[Recorded data]
-- ==== Sys2Proof/Laws/Sparse.lean ====
section
/-! SUPPORT. What a sparse store gives after a write, and that every operation keeps the canonical form. -/
namespace Sys2Proof.Sparse

theorem get_of_lt {α : Type} [DecidableEq α] (d : Nat → α) :
    ∀ (l : List (Nat × α)) (lo k : Nat), wfFrom d lo l = true → k < lo → get d l k = d k
  | [], _, _, _, _ => rfl
  | (k', _) :: l, lo, k, h, hk => by
    simp only [wfFrom, Bool.and_eq_true, decide_eq_true_eq] at h
    have : ¬ k = k' := by omega
    simp only [get, this, if_false]
    exact get_of_lt d l (k' + 1) k h.2 (by omega)

theorem wfFrom_le {α : Type} [DecidableEq α] (d : Nat → α) {lo lo' : Nat} {l : List (Nat × α)} (h : wfFrom d lo l = true) (hl : lo' ≤ lo) :
    wfFrom d lo' l = true := by
  cases l with
  | nil => rfl
  | cons e l =>
    simp only [wfFrom, Bool.and_eq_true, decide_eq_true_eq] at h ⊢
    exact ⟨⟨by omega, h.1.2⟩, h.2⟩

theorem set_wfFrom {α : Type} [DecidableEq α] (d : Nat → α) (k : Nat) (v : α) :
    ∀ (l : List (Nat × α)) (lo : Nat), wfFrom d lo l = true → lo ≤ k → wfFrom d lo (set d l k v) = true
  | [], lo, _, hk => by
    unfold set
    split
    · rfl
    · next hv => simp [wfFrom, hk, hv]
  | (k', v') :: l, lo, h, hk => by
    have h0 := h
    simp only [wfFrom, Bool.and_eq_true, decide_eq_true_eq] at h
    unfold set
    split
    · next hlt =>
      split
      · exact h0
      · next hv =>
        simp only [wfFrom, Bool.and_eq_true, decide_eq_true_eq]
        exact ⟨⟨hk, hv⟩, ⟨⟨by omega, h.1.2⟩, h.2⟩⟩
    · split
      · next hlt heq =>
        subst heq
        split
        · exact wfFrom_le d h.2 (by omega)
        · next hv =>
          simp only [wfFrom, Bool.and_eq_true, decide_eq_true_eq]
          exact ⟨⟨hk, hv⟩, h.2⟩
      · next hlt hne =>
        simp only [wfFrom, Bool.and_eq_true, decide_eq_true_eq]
        exact ⟨h.1, set_wfFrom d k v l (k' + 1) h.2 (by omega)⟩

/-- A write keeps the canonical form. -/
theorem set_wf {α : Type} [DecidableEq α] {d : Nat → α} {l : List (Nat × α)} (k : Nat) (v : α) (h : wf d l = true) :
    wf d (set d l k v) = true := set_wfFrom d k v l 0 h (Nat.zero_le k)

theorem drop_wfFrom {α : Type} [DecidableEq α] (d : Nat → α) (p : Nat → Bool) :
    ∀ (l : List (Nat × α)) (lo : Nat), wfFrom d lo l = true → wfFrom d lo (drop p l) = true
  | [], _, _ => rfl
  | (k, v) :: l, lo, h => by
    simp only [wfFrom, Bool.and_eq_true, decide_eq_true_eq] at h
    have ih := drop_wfFrom d p l (k + 1) h.2
    unfold drop at ih ⊢
    rw [List.filter_cons]
    split
    · simp only [wfFrom, Bool.and_eq_true, decide_eq_true_eq]
      exact ⟨h.1, ih⟩
    · exact wfFrom_le d ih (by omega)

/-- Forgetting keys keeps the canonical form. -/
theorem drop_wf {α : Type} [DecidableEq α] {d : Nat → α} {l : List (Nat × α)} (p : Nat → Bool) (h : wf d l = true) :
    wf d (drop p l) = true := drop_wfFrom d p l 0 h

/-- A key just written reads as the value written. -/
theorem get_set_same {α : Type} [DecidableEq α] (d : Nat → α) (k : Nat) (v : α) :
    ∀ (l : List (Nat × α)) (lo : Nat), wfFrom d lo l = true → get d (set d l k v) k = v
  | [], _, _ => by
    unfold set
    split
    · next hv => simp [get, hv]
    · simp [get]
  | (k', v') :: l, lo, h => by
    have h0 := h
    simp only [wfFrom, Bool.and_eq_true, decide_eq_true_eq] at h
    unfold set
    split
    · next hlt =>
      split
      · next hv =>
        have : ¬ k = k' := by omega
        simp only [get, this, if_false]
        rw [get_of_lt d l (k' + 1) k h.2 (by omega), hv]
      · simp [get]
    · split
      · next heq =>
        split
        · next hv =>
          rw [get_of_lt d l (k' + 1) k h.2 (by omega), hv]
        · simp [get]
      · next hne =>
        simp only [get, hne, if_false]
        exact get_set_same d k v l (k' + 1) h.2

/-- Every other key reads as before. -/
theorem get_set_other {α : Type} [DecidableEq α] (d : Nat → α) {k j : Nat} (v : α) (hj : j ≠ k) :
    ∀ (l : List (Nat × α)), get d (set d l k v) j = get d l j
  | [] => by
    unfold set
    split <;> simp [get, hj]
  | (k', v') :: l => by
    unfold set
    split
    · split
      · rfl
      · simp [get, hj]
    · split
      · next heq =>
        subst heq
        split <;> simp [get, hj]
      · simp only [get, get_set_other d v hj l]

end Sys2Proof.Sparse
end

- **PROBLEM**
Repeat only the lines above, from the first line of the entries through the line that contains "(h : wfFrom", including both ends.

- **ANSWER TO THIS EXERCISE**
-- ==== Sys2Proof/Laws/Sparse.lean ====
section
/-! SUPPORT. What a sparse store gives after a write, and that every operation keeps the canonical form. -/
namespace Sys2Proof.Sparse

theorem get_of_lt {α : Type} [DecidableEq α] (d : Nat → α) :
    ∀ (l : List (Nat × α)) (lo k : Nat), wfFrom d lo l = true → k < lo → get d l k = d k
  | [], _, _, _, _ => rfl
  | (k', _) :: l, lo, k, h, hk => by
    simp only [wfFrom, Bool.and_eq_true, decide_eq_true_eq] at h
    have : ¬ k = k' := by omega
    simp only [get, this, if_false]
    exact get_of_lt d l (k' + 1) k h.2 (by omega)

theorem wfFrom_le {α : Type} [DecidableEq α] (d : Nat → α) {lo lo' : Nat} {l : List (Nat × α)} (h : wfFrom d lo l = true) (hl : lo' ≤ lo) :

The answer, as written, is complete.